Le mur extérieur est percé à la tronçonneuse électrique après l’échec de la scie sabre et de la scie égoïne. « La densité de la paille m’a surpris ! On l’a retirée par l’intérieur en s’arrêtant au ras de l’enduit extérieur. » Des trous sont créés à la perceuse par dehors en suivant le patron des gaines, avant d’extraire délicatement ces ronds de chaux avec marteau et burin. La cavité est rebouchée avec un mélange terre-paille et des chutes d’isolant bourrés autour des gaines isolées. Un mastic acrylique entre gaines et enduit rétablit l’étanchéité. Enfin, les entrées d’air anticipées dans les menuiseries pour une éventuelle simple-flux sont comblées par un adhésif d’étanchéité à l’air.

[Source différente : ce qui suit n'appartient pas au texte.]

/-- A frame that is no UDP datagram goes to the host. A data-ready edge starts an SPI transaction, one during a transaction is counted; its end frees the port and passes on the bytes read. A CAN frame that an entry matches becomes an item of that entry, unless the controller is bus-off. A message becomes a GNSS item. A byte written for the UART joins its FIFO or sets TX_OVF; a byte sent leaves it. (R235, R238, R240, R241, R242) -/
def Obligations.BusCommands : Prop :=
  ∀ (s : State) (l : LeafId), s.ready l = true →
    (∀ f rest, (s.leaf l).sw.p5 = f :: rest → udpOf f.bytes = none → Answers (.lidarDatagram l) s
      (s.onLeaf l fun x => { x with sw := { x.sw with p5 := rest, hostFrames := x.sw.hostFrames ++ [f.bytes] } }))
    ∧ (∀ f rest, (s.leaf l).sw.p5 = f :: rest → AnswersWith (.lidarDatagram l) s fun t => (t.leaf l).sw.p5 = rest)
    ∧ (∀ p c8, p < 2 → ((s.leaf l).sns.spi.getD p none = none → Answers (.imuDataReady l p c8) s (s.onLeaf l fun x =>
          { x.adv (c8 / 8) with sns := { x.sns with spi := setAt x.sns.spi p (some ((x.adv (c8 / 8)).vt8 c8, c8)) } }))
        ∧ ((s.leaf l).sns.spi.getD p none ≠ none → Answers (.imuDataReady l p c8) s (s.onLeaf l fun x => (x.adv (c8 / 8)).bump 7 5)))
    ∧ (∀ p bs v c8, p < 2 → (s.leaf l).sns.spi.getD p none = some (v, c8) →
      AnswersWith (.spiTransactionDone l p bs) s (fun t => (t.leaf l).sns.spi.getD p none = none)
      ∧ (s.hinge.active = true → (s.leaf l).srcState (0x10 + p) ≠ 0 → (s.leaf l).bit (Fld.SNS_SPI_CFG_LISTEN p) = false →
        AnswersWith (.spiTransactionDone l p bs) s fun t => ∃ it, (t.leaf l).sns.pend = (s.leaf l).sns.pend ++ [it]
          ∧ it.src = 0x10 + p ∧ it.c8 = c8 ∧ it.body = .spi (padTo ((s.leaf l).get (Fld.SNS_SPI_CFG_RD_LEN p)) bs)))
    ∧ (∀ k c8 f, k < 2 → (s.leaf l).sns.busOff.getD k true = false → s.hinge.active = true → f.ok = true →
      ∀ e v, e < 64 → (s.leaf l).srcState (0x40 + e) ≠ 0 → (s.leaf l).canMatch k f e = true → (s.leaf l).canSignal f e = some v →
        AnswersWith (.canFrameReceived l k c8 f) s fun t => ∃ it ∈ (t.leaf l).sns.pend, it.src = 0x40 + e ∧ it.c8 = c8 ∧ it.body = .can v)
    ∧ (∀ k c8 f, k < 2 → (s.leaf l).sns.busOff.getD k true = true →
      Answers (.canFrameReceived l k c8 f) s (s.onLeaf l fun x => x.adv (c8 / 8)))
    ∧ (∀ k c, k < 2 → k < (s.leaf l).sns.busOff.length → AnswersWith (.canBusRecovery l k c) s fun t => (t.leaf l).sns.busOff.getD k true = false)
    ∧ (∀ c8 m ok, (s.leaf l).srcState 0x20 = 0 → Answers (.uartMessage l c8 m ok) s (s.onLeaf l fun x => x.adv (c8 / 8)))
    ∧ (∀ c8 m, (s.leaf l).srcState 0x20 ≠ 0 → s.hinge.active = true → 0 < m.length → m.length ≤ 1024 →
      AnswersWith (.uartMessage l c8 m true) s fun t => ∃ it, (t.leaf l).sns.pend = (s.leaf l).sns.pend ++ [it] ∧ it.src = 0x20 ∧ it.body = .gnss m)
    ∧ (∀ w : Word, AnswersWith (.uartTx l w) s fun t => if (s.leaf l).sns.uartTx.length < 64
        then (t.leaf l).sns.uartTx = (s.leaf l).sns.uartTx ++ [w.toNat % 256]
        else (t.leaf l).sns.uartTx = (s.leaf l).sns.uartTx ∧ (t.leaf l).bit Fld.SNS_UART_TX_TX_OVF = true)
    ∧ (∀ c b rest, (s.leaf l).sns.uartTx = b :: rest → Answers (.uartByteSent l c) s (s.onLeaf l fun x =>
        { x.adv c with sns := { x.sns with uartTx := rest, uartSent := x.sns.uartSent ++ [b] } }))

/-- A channel whose program and object are legal is on, with all its state 0; else it stays off and CFG_REFUSED is set. An edge with the pin enabled waits for its stamp in mirror mode. ARM of a tick to come is pending, else REFUSED; CANCEL and the boundary of the armed tick end it. A propagation that is due closes its window and sets RUNNING; RESET waits for the next one. (R248, R253, R254, R255, R260, R266) -/
def Obligations.FilterAndEgoCommands : Prop :=
  ∀ (s : State) (l : LeafId), s.ready l = true →
    (∀ (k : Nat) (w : Word), k < 32 → (s.leaf l).bit (Fld.FILT_CH_CFG_ENABLE k) = false →
      (mpBad ((s.leaf l).rd (Reg.FILT_CH_MPPROG k)) (bitsOf w.toNat 29 28) = false →
        (bitsOf w.toNat 11 0 = 0xFFF ∨ (s.leaf l).slotObjOk (bitsOf w.toNat 11 0) = true) → AnswersWith (.filtChannelEnable l k w) s fun t =>
          (t.leaf l).bit (Fld.FILT_CH_CFG_ENABLE k) = true ∧ (t.leaf l).bit (Fld.FILT_CH_STAT_SETTLED k) = false
          ∧ (t.leaf l).bit (Fld.FILT_CH_STAT_COARSE_VALID k) = false ∧ (t.leaf l).rd (Reg.FILT_CH_SCNT k) = 0
          ∧ (k < (s.leaf l).filt.chs.length → ((t.leaf l).ch k).sos = List.replicate 8 {} ∧ ((t.leaf l).ch k).lines = []
              ∧ ((t.leaf l).ch k).coarse = [] ∧ ((t.leaf l).ch k).slot = {} ∧ ((t.leaf l).ch k).preset = bitsOf w.toNat 25 24))
      ∧ (mpBad ((s.leaf l).rd (Reg.FILT_CH_MPPROG k)) (bitsOf w.toNat 29 28) = true → AnswersWith (.filtChannelEnable l k w) s fun t =>
          (t.leaf l).bit (Fld.FILT_CH_CFG_ENABLE k) = false ∧ (t.leaf l).bit Fld.FILT_STAT_CFG_REFUSED = true ∧ (t.leaf l).filt = (s.leaf l).filt))
    ∧ (∀ c8, ((s.leaf l).bit Fld.FILT_SYNC_CTRL_PIN_EN = false → Answers (.filtSyncEdge l c8) s (s.onLeaf l fun x => x.adv (c8 / 8)))
      ∧ ((s.leaf l).bit Fld.FILT_SYNC_CTRL_PIN_EN = true → s.hinge.active = true → AnswersWith (.filtSyncEdge l c8) s fun t =>
          ∃ it, (t.leaf l).sns.pend = (s.leaf l).sns.pend ++ [it] ∧ it.src = 0x22 ∧ it.c8 = c8 ∧ it.body = .edge))
    ∧ (∀ c k, (s.leaf l).filt.armed = some k → (k * (s.leaf l).rd Reg.TICK_PERIOD ≤ ((s.leaf l).adv c).nowNs →
        AnswersWith (.filtSyncTickReset l c) s fun t => (t.leaf l).filt.armed = none ∧ (t.leaf l).bit Fld.FILT_SYNC_CTRL_PENDING = false)
      ∧ (((s.leaf l).adv c).nowNs < k * (s.leaf l).rd Reg.TICK_PERIOD → Answers (.filtSyncTickReset l c) s (s.onLeaf l fun x => x.adv c)))
    ∧ (∀ (w : Word) (k : Nat), bitOf w.toNat 30 = false → k = (s.leaf l).rd64 Reg.FILT_SYNC_TICK_LO Reg.FILT_SYNC_TICK_HI → (s.leaf l).ticking = true →
      (((s.leaf l).tickNum < k → AnswersWith (.filtSyncArm l w) s fun t => (t.leaf l).filt.armed = some k
          ∧ (t.leaf l).bit Fld.FILT_SYNC_CTRL_PENDING = true)
      ∧ (k ≤ (s.leaf l).tickNum → AnswersWith (.filtSyncArm l w) s fun t => (t.leaf l).filt.armed = (s.leaf l).filt.armed
          ∧ (t.leaf l).bit Fld.FILT_SYNC_CTRL_REFUSED = true)))
    ∧ (∀ w : Word, AnswersWith (.filtSyncCancel l w) s fun t => (t.leaf l).filt.armed = none ∧ (t.leaf l).bit Fld.FILT_SYNC_CTRL_PENDING = false)
    ∧ (∀ c, ((s.leaf l).adv c).egoRuns = true →
      ((s.leaf l).adv c).egoNext + (s.leaf l).subPeriod + 1000 * (s.leaf l).holdUs ≤ ((s.leaf l).adv c).nowNs →
      AnswersWith (.egoPropagation l c) s fun t => (t.leaf l).ego.nextWin = some (((s.leaf l).adv c).egoNext + (s.leaf l).subPeriod)
        ∧ (t.leaf l).ego.resetReq = false ∧ (t.leaf l).bit Fld.EGO_STAT_RUNNING = true)
    ∧ (∀ c, ((s.leaf l).adv c).egoRuns = false → (s.leaf l).spec.conf = none →
      Answers (.egoPropagation l c) s (s.onLeaf l fun x => x.adv c))
    ∧ (∀ w : Word, AnswersWith (.egoReset l w) s fun t => (t.leaf l).ego.resetReq = true ∧ (t.leaf l).bit Fld.EGO_CTRL_ENABLE = bitOf w.toNat 0)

Factures divisées par deux ou trois
« Les chambres n’ayant pas de chauffage dédié étaient à 15-16°C le matin. Maintenant, la double-flux y souffle de l’air à 18-19°C, se réjouit Gweltaz. Il suffit d’un peu de soleil, d’une tarte au four, que les filles courent – on dégage 1 W par kg – et la double-flux suffit à chauffer la maison. Ordinateur, chauffe-eau, toutes les calories générées sont valorisées. »
Le poêle consomme moitié moins de bois qu’avant ! « Notre VMC nécessite en moyenne 18 W, soit 23,4 € par an. C’est peu comparé à tout le chauffage économisé, même si on compte 29 € deux fois par an pour changer les filtres. Une simple-flux, qui consomme à peu près 10 W, ne coûte que 10 € d’électricité en moins par an et fait entrer du froid. » Ajouté aux 80 € de bûches, « notre chauffage coûte au maximum 161 €/an », avec les services additionnels rendus par la VMC (confort d’été, qualité de l’air).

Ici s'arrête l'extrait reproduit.